The Veg Plot

An interview with… the shed reviewer

Shed and hops

Sheds are big business and anyone wishing to shell out on a new one is likely to be confronted with a mind boggling array of options. Fortunately help is at hand with the excellent shed review site What Shed. We caught up with the brains behind the site, Richard Fletcher, to get some expert insight into the complicated world of sheds…

You review and rate 100s of sheds. What are some of the key things you look for when making a purchase?
The key thing someone about to buy a shed should look for is quality of construction. You have cheap sheds and expensive sheds (£500+), and the old saying of you get what you pay for still holds true. When you pay more you often get a better quality of wood that is pressure treated to last longer. Also the wood is often a denser variety that will ultimately give you a more sold structure and allows the joints to hold form better for longer.

We’re after a new shed and much prefer the aesthetics of an old fashioned wooden shed, but are there any modern designs and materials we should be looking out for?
I have to admit I am a little biased on this as I love the old wood shed look (and smell). In many ways the humble garden shed is starting to turn into a small home at the bottom of your garden with some of the new trends we have seen. You can obviously go for metal or plastic sheds but they have a decidedly utilitarian feel to them and bring a more industrial look to your garden. In many ways more people are going back to the renewable earthy feel of wood.

Do you have any personal preference regarding pent or apex structures?
Not really. I guess pent sheds tend to be better at giving more headroom and in many ways make better workshops. Having said that the apex shed is more of a traditional looking shed so I would lean more towards that.

Is there anything in a shed that particularly annoys you?
Cobwebs! For some reason, no matter how neat you keep the place after a week or so, they always seem to comeback. As I am sure you will agree there can be nothing more irritating that walking through your shed door and getting a face full of spider’s web on you.

Any new sheds we build must have the potential for including a bar. How easy is it to customise a shed?
A shed (wooden) is one of the easiest things to modify. Also they are pretty easy to patch up if you accidently punch a hole in the wrong bit! If you’re good with a saw and hammer and you know how to use a tape measure and spirit level you should be fine. One of the best resources you can find is YouTube, just search for a ‘How To…’ and you will almost certainly find someone who will show you a step by step of how to do it. This is one of the best “How To Build a Bar” guides we found:

You also review other outdoor buildings including greenhouses, playhouses and gazebos. Do you think non-shed out buildings are becoming more popular?
Yes, they certainly are. The most popular item on our site is actually a corner arbour followed by a BBQ arbour.

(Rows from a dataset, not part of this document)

-- ==== Sys2Proof/Machine/Start.lean ====
section
/-! DEFINITION. The starts (chapter 10, R176 to R178): the ten steps of the start order, the events inside a start, the end of start-up, loss of power. -/

namespace Sys2Proof.Machine

/-! ### The steps of Table 10-1 -/

/-- The state a start begins from: every unit at its start value, the store and the waiting commands kept (log 6). -/
def State.fresh (s : State) (p : Phase) : State :=
  { State.reset with
    phase := p, pending := s.pending, store := s.store, cfg := s.cfg
    lc := { Lc.start with answerSeq := s.lc.answerSeq, draws := s.lc.draws } }

/-- Step 2 (R178, R179). -/
def stepConfig (s : State) (image : List Byte) : State :=
  if imageUsable image then
    let c := loadConfig image
    { s with cfg := c.1, configClamped := c.2, lc := { s.lc with prng := Config.prngSeed c.1.station } }
  else { s with phase := .unusable }

/-- Step 3: the records are checked, and the PT holds the floor (R181, Table 2-5). -/
def stepRecords (s : State) : State :=
  let floor := s.store.clockFloor.read 0
  { s with retainedDamaged := s.store.anyDamaged, pt := { s.pt with floor := floor, clock := floor } }

/-- Step 4: the channels count (R8). -/
def stepChannels (s : State) : State := { s with pcu := .start }

/-- Step 5: the inputs are sampled (R9). -/
def stepSample (s : State) (l : Levels) : State :=
  { s with fli := { s.fli with inputs := sampleLevels s.cfg l } }

/-- Step 6: set and feeders rebuilt, the group figures taken from the own values alone (R45, R100, Table 2-2). -/
def stepRebuild (s : State) : State :=
  let d := duRebuild s
  let s₁ := { s with du := d.1, sc := scRebuild s }
  let s₂ := { s₁ with pt := { s₁.pt with figs := figuresOf s₁ [] } }
  s₂.take d.2

/-- The FU brought up from its records (R127, R117, R119).  With no tank fitted the records are neither read nor written,
and stand for a start that finds a tank again (the model's choice, log 56). -/
def fuBringUp (s : State) : Fu :=
  if s.cfg.tankFitted then
    let b := s.store.fuelBook.read ⟨[], 0, 0⟩
    let k := s.store.shrink.read ⟨0, Recon.none⟩
    let f : Fu := { Fu.start with
      lots := b.lots, overdraw := b.overdraw, heldPrice := b.heldPrice, shrinkValue := k.shrinkValue,
      recon := k.recon }
    let h := hoursOf f.book s.cfg.standby
    { f with hours := h, threshold := nextThreshold s.cfg.low s.cfg.critical .normal h }
  else .start

/-- The BU brought up: the interval found open is closed, the accounts are mapped, a new interval opens (R154, R155,
R161). -/
def buBringUp (s : State) : Act Bu :=
  let b : Bu := { Bu.start with
    rate := s.store.rate.read 0, slots := s.store.slots.map readSlot, journal := s.store.readJournal
    postingNumber := s.store.postingNumber.read 0 }
  let closed := match s.store.readInterval with
    | some i => startClose b s.cfg i s.pt.clock
    | none => quiet b
  (closed.andThen fun c => mapAccounts c s.cfg).andThen fun c =>
    ({ c with interval := openInvalid s.cfg s.pt.clock }, [.sr (.touch .interval)])

/-- Step 7. -/
def stepBooks (s : State) : State :=
  let s₁ := { s with fu := fuBringUp s }
  let b := buBringUp s₁
  { s₁ with bu := b.1 }.take b.2

/-- Step 8: the LC is enabled and the first STATE handed over (R174, R21). -/
def stepLine (s : State) : State :=
  { s with phase := .starting 8, lc := { s.lc with enabled := true } }.take [.pt .reportable]

/-- Step 9: the aux row of the CC's present state (R87). -/
def stepAux (s : State) : State := { s with phase := .starting 9 }.take [.fli (.auxRow s.cc.state)]

/-- Step `n` of the start order; step 10 sets ALERT, which is read off the state (R18). -/
def startStep (n : Nat) (inp : StartInputs) (s : State) : State :=
  match n with
  | 1 => s.fresh (.starting 1)
  | 2 => stepConfig s inp.image
  | 3 => stepRecords s
  | 4 => stepChannels s
  | 5 => stepSample s inp.levels
  | 6 => stepRebuild s
  | 7 => stepBooks s
  | 8 => stepLine s
  | 9 => stepAux s
  | _ => s

/-! ### Events inside a start (R177) -/

/-- The report an event inside a start makes; the PCU, the FLI and the LC take it as far as the start has come. -/
def eventReport : StartEvent → Report
  | .pulse c gap active => .pcu (.pulse c gap active)
  | .change i b held => .fli (.level i b held)
  | .frame h kind payload => .lc (.frame h kind payload)

/-- The events that fall after step `n`. -/
def eventsAfter (inp : StartInputs) (n : Nat) : List Report :=
  (inp.during.filter fun e => e.1 == n).map fun e => eventReport e.2

/-- The start has been abandoned before step `n`. -/
def abandonedBefore (inp : StartInputs) (n : Nat) : Bool :=
  match inp.abandonAfter with
  | some k => decide (k < n)
  | none => false

/-- Step `n` with the events after it; nothing once the image has been found unusable or the start abandoned. -/
def runStep (inp : StartInputs) (s : State) (n : Nat) : State :=
  if s.phase = .unusable ∨ abandonedBefore inp n then s
  else
    let t := startStep n inp s
    if t.phase = .unusable then t else { t with phase := .starting n }.take (eventsAfter inp n)

/-! ### The end of start-up (R8, R45, R100, R119, R176, R177) -/

/-- The running totals of the channels in use, handed over in one delivery (R8). -/
def totalsDelivered (s : State) : List Report :=
  ([Channel.se, .bf, .ff, .f .f1, .f .f2, .f .f3, .f .f4].filter s.cfg.channelInUse).flatMap fun c =>
    totalReports c (s.pcu.get c).total

/-- What happens at the end of start-up, in the model's order (log 7). -/
def endReports (s : State) : List Report :=
  totalsDelivered s ++ List.replicate s.fli.kept.length (.fli .reportKept) ++
  [.fu .endOfStart, .du .test, .sc .endOfStart]

/-- The end of start-up: the part runs. -/
def endOfStartUp (s : State) : State :=
  { s with phase := .running }.take (endReports s)

/-- The numbers of the steps. -/
def stepNumbers : List Nat := [1, 2, 3, 4, 5, 6, 7, 8, 9, 10]

/-- A start, begun whatever the part was doing: the ten steps, and the end of start-up when the tenth has ended (R176). -/
def startPart (inp : StartInputs) (s : State) : State :=
  let t := stepNumbers.foldl (runStep inp) (s.fresh (.starting 0))
  if t.phase = .starting 10 ∧ inp.abandonAfter.isNone then endOfStartUp t else t

/-! ### The kinds of start, and loss of power -/

/-- Loss of power: everything but the retained store is lost, a write in progress is cut off (R177). -/
def losePower (s : State) : State := { s.fresh .off with store := s.store.cut, cfg := .blank }

/-- RESET or RESTART: the writes in progress are completed, then a start (R177). -/
def restartPart (inp : StartInputs) (s : State) : State :=
  startPart inp { s with store := s.store.finish s }

end Sys2Proof.Machine
end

I quite fancy installing a greenhouse in my garden but live next to a tennis court so have the fear of wayward smashes smashing glass. What are the more durable options out there?
Greenhouse technology has come on a long way in the last few years and the fact you can now get greenhouses that are 100% made out of unbreakable polycarbonate should allow you to put your greenhouse next to the most active tennis court without a worry. If you take a look at our article on how to fix a broken window you can see we also tell you how to retro fit your shed with unbreakable windows.

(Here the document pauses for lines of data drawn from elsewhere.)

/-! ### The line -/

/-- A frame offered to the queue: a STATE replaces the waiting one in its place, else the frame goes behind the
others, a full queue discards it, and under DUPLICATE only STATE is taken. An ANSWER part that leaves brings the
next part, or the end of the answer, and makes a restart that waits for it ready. The head's access wait; an
attempt; a frame sent; a character read back with another value or as a bad one, with its backoff of 2 to 32
character times or the sixth attempt's end; the backoff's end; a start bit. How long a frame counts as read back is
the model's reading (log 15). An answer fills the buffer with sub-kind, tag, result and data, and its part 0 is
offered at once; a refused part ends it. Its serial is the model's (log 45), and so is what the levels of the line
stand for (log 61). The draw is a free value (log 17). That an expiry whose timer stands still is void is the
model's reading (log 5). -/
def Obligations.LineEvents : Prop :=
  (∀ (l : Lc) (n : Nat) (g : TxFrame),
    let f : TxFrame := { g with attempts := 0 }
    let kept (q : List TxFrame) : Lc × Bool := (kick { l with queue := q } n, true)
    let lead := if l.sending then l.queue.take 1 else []
    let rest := if l.sending then l.queue.drop 1 else l.queue
    let behind := if l.queue.length < 8 then kept (l.queue ++ [f]) else (l, false)
    (l.enabled = false ∨ (l.duplicate = true ∧ g.kind ≠ .state) → offerFrame l n g = (l, false)) ∧
    (l.enabled = true → l.duplicate = false → g.kind ≠ .state → offerFrame l n g = behind) ∧
    (l.enabled = true → g.kind = .state → (∀ x ∈ rest, x.kind ≠ .state) → offerFrame l n g = behind) ∧
    (∀ a x b, l.enabled = true → g.kind = .state → rest = a ++ x :: b → x.kind = .state →
      (∀ y ∈ a, y.kind ≠ .state) → offerFrame l n g = kept (lead ++ a ++ f :: b))) ∧
  (∀ (l : Lc) (n k : Nat) (f : TxFrame),
    let r : Lc := { l with restart := if l.restart = .waiting k then .ready else l.restart }
    let left := frameLeft l n f
    (f.answerOf = none → left = l) ∧
    (f.answerOf = some k → (∀ a, l.answer = some a → a.serial ≠ k) → left = r) ∧
    (∀ a, f.answerOf = some k → l.answer = some a → a.serial = k →
      let part : TxFrame := { terminalFrame .answer a.ask.sender
        ([a.ask.subKind, a.ask.tag, BitVec.ofNat 8 a.result.code, BitVec.ofNat 8 a.next,
          BitVec.ofNat 8 (partCount a.data)] ++ (a.data.drop (a.next * 43)).take 43) with answerOf := some k }
      (partCount a.data ≤ a.next → left = { r with answer := none }) ∧
      (a.next < partCount a.data → (offerFrame r n part).2 = true →
        left = { (offerFrame r n part).1 with answer := some { a with next := a.next + 1 } }) ∧
      (a.next < partCount a.data → (offerFrame r n part).2 = false → left = { r with answer := none }))) ∧
  (∀ d : List Byte, 1 ≤ partCount d ∧ d.length ≤ 43 * partCount d ∧ (d ≠ [] → 43 * partCount d < d.length + 43)) ∧
  (∀ (l : Lc) (n : Nat),
    (kick l n).access = (if l.enabled ∧ l.sending = false ∧ l.backoff = none ∧ (l.rx.inFrame = false ∨ l.rx.own = true)
      then l.queue.head?.map fun f => (if f.kind.urgent then 3 else 6) + n % 8 else none) ∧
    kick l n = { l with access := (kick l n).access } ∧ 2 ≤ backoffOf l ∧ backoffOf l ≤ 32) ∧
  (∀ s : State, s.isUp = true →
    let line (l : Lc) : State := { s with lc := l }
    let kicked (l : Lc) : State := line (kick l s.cfg.station)
    (s.lc.access = none ∨ s.lc.queue = [] ∨ s.lc.sending = true → exec .accessWaitComplete s = .next s) ∧
    (∀ f rest, s.lc.access.isSome = true → s.lc.queue = f :: rest → s.lc.sending = false →
      exec .accessWaitComplete s = .next (line { s.lc with
        access := none, sending := true, rx := Rx.begun true
        queue := { f with attempts := f.attempts + 1 } :: rest })) ∧
    (s.lc.sending = false ∨ s.lc.queue = [] → exec .frameSent s = .next s) ∧
    (∀ f rest, s.lc.sending = true → s.lc.queue = f :: rest →
      exec .frameSent s = .next (kicked (frameLeft { s.lc with
        sending := false, rx := { s.lc.rx with whole := true }, queue := rest } s.cfg.station f)) ∧
      (∀ place bits, s.mismatch place bits = true → 6 ≤ f.attempts → exec (.collision place bits) s =
        .next (kicked (frameLeft { s.lc with sending := false, queue := rest } s.cfg.station f))) ∧
      (∀ place bits, s.mismatch place bits = true → f.attempts < 6 → f.kind = .state →
        (∃ g ∈ rest, g.kind = .state) → exec (.collision place bits) s =
          .next (kicked { s.lc with sending := false, queue := rest }))) ∧
    (∀ f rest, s.lc.sending = true → s.lc.queue = f :: rest → f.attempts < 6 →
      (f.kind ≠ .state ∨ ∀ g ∈ rest, g.kind ≠ .state) → ∀ place bits, s.mismatch place bits = true →
      exec (.collision place bits) s = .next (line { s.lc with
        sending := false, access := none, backoff := some (backoffOf s.lc)
        prng := Config.prngNext s.lc.draws s.lc.prng, draws := s.lc.draws + 1 })) ∧
    (s.lc.backoff = none → exec .backoffExpiry s = .next s) ∧
    (s.lc.backoff.isSome = true → exec .backoffExpiry s = .next (kicked { s.lc with backoff := none })) ∧
    (s.lc.enabled = false → exec .lineStartBit s = .next s) ∧
    (s.lc.enabled = true → exec .lineStartBit s = .next (kicked { s.lc with rx := Rx.begun s.lc.sending }))) ∧
  (∀ (l : Lc) (n : Nat) (ask : Ask) (r : Result) (data : List Byte),
    let kept := if r = .done then data else []
    let m : Lc := { l with answerSeq := l.answerSeq + 1 }
    let part : TxFrame := { terminalFrame .answer ask.sender
      ([ask.subKind, ask.tag, BitVec.ofNat 8 r.code, 0, BitVec.ofNat 8 (partCount kept)] ++ kept.take 43) with
      answerOf := some l.answerSeq }
    ((offerFrame m n part).2 = true → giveAnswer l n ask r data =
      ({ (offerFrame m n part).1 with
          answer := some { serial := l.answerSeq, ask := ask, result := r, data := kept, next := 1 } }, true)) ∧
    ((offerFrame m n part).2 = false → giveAnswer l n ask r data = ({ m with answer := none }, false))) ∧
  (∀ (s : State) (place : Nat) (readback : List Bool),
    (s.sentCharacters = if s.lc.sending = true then
      (match s.lc.queue with | [] => [] | f :: _ => f.characters s.cfg.station) else []) ∧
    (s.mismatch place readback = true ↔
      ∃ c, s.sentCharacters[place]? = some c ∧ ∀ more, receiveChars readback ≠ (c, false) :: more) ∧
    (s.mismatch place readback = false → s.isUp = true → exec (.collision place readback) s = .next s))

/-! ### What stays, and what always holds -/

/-- The commands of the set, the changeover, the feeders' timers and the line leave the channels, the inputs, the
fuel, the accounts, the store, the peer entries and the clock as they are; those of the fuel and the accounts leave
the channels, the inputs, the peer entries and the clock. -/
def Obligations.CommandsLeaveTheRest : Prop :=
  ∀ (c : Instr) (s t : State), exec c s = .next t →
    (c.controls = true → t.pcu = s.pcu ∧ t.fli.inputs = s.fli.inputs ∧ t.fu = s.fu ∧ t.bu = s.bu ∧
      t.store = s.store ∧ t.pt.kept = s.pt.kept) ∧
    (c.keepsBooks = true → t.pcu = s.pcu ∧ t.fli.inputs = s.fli.inputs ∧ t.pt.view = s.pt.view)

/-- Every step keeps the field side safe: VALVE closed without FILL KEY or with HIGH LEVEL, S in its range and 0 off
the bus, no FOFF for a PROTECTED feeder, each feeder listed once. -/
def Obligations.StepsKeepTheFieldSafe : Prop :=
  ∀ s t : State, step s = .next t →
    (ValveSafe s → ValveSafe t) ∧ (ShareSafe s → ShareSafe t) ∧ (ProtectedSafe s → ProtectedSafe t) ∧
    (ShedListSound s → ShedListSound t)

/-- Every step keeps the fuel book sound: at most eight lots, none empty, each but the oldest whole, no number
twice, overdraw within its limit and only on an empty queue. The repaying mark is the model's (log 35). -/
def Obligations.StepsKeepTheFuelBookSound : Prop :=
  ∀ s t : State, step s = .next t → FuelSound s → FuelSound t

/-- Every step keeps the view of the group sound: the peer table with its clamped fields, the sides of a handover,
the transmit queue. -/
def Obligations.StepsKeepTheGroupViewSound : Prop :=
  ∀ s t : State, step s = .next t →
    (PeersSound s → PeersSound t) ∧ (SidesSound s → SidesSound t) ∧ (QueueSound s → QueueSound t)

/-- Every step keeps the accounts sound: eight slots, carries below 100,000, at most four statements each, the rate
and the journal within their limits. -/
def Obligations.StepsKeepTheAccountsSound : Prop :=
  ∀ s t : State, step s = .next t → AccountsSound s → AccountsSound t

Our brewing shed contains many valuable items. Do you have any shed security tips to protect our stash of secret brewing recipes and prototype beers?
The best form of protection (your wives and children might not agree though) is to stay permanently on guard by buying a comfy sofa and just staying in your shed with a decent pint! OK, so perhaps that’s not the most practical solution. The best option we have found is buying a good solid shed and then adding three solid bolt locks that are secured on the inside (so no bolts show outside), then using a solid padlock. We couple that with a rear light that’s motion activated. If you have your windows covered and the above deterrents then it should put off most opportunist thieves.

Do you have any advice on preparing a shed base?
Measure twice, cut once! The key is preparation and not rushing things. In many ways you don’t want to rush making a base as if it’s not done right it can lead to you needing to do it again later, or worse, a bad foundation can undermine the joints of your shed. We compiled a great guide with videos on or site that is well worth checking out if you’re about to prepare a shed base.

And, finally, what four items would you choose to be housed in your ‘desert island shed’?
That’s a good one. I think the first must be a copy of your beer recipes! The second needs to be a way of making them. Hmm… the third item I think would be a hammock so I could sit out and relax as I drink my fine refreshment. The fourth and final thing would be a duster so I could get rid of those pesky cobwebs that I talked about annoying me so much.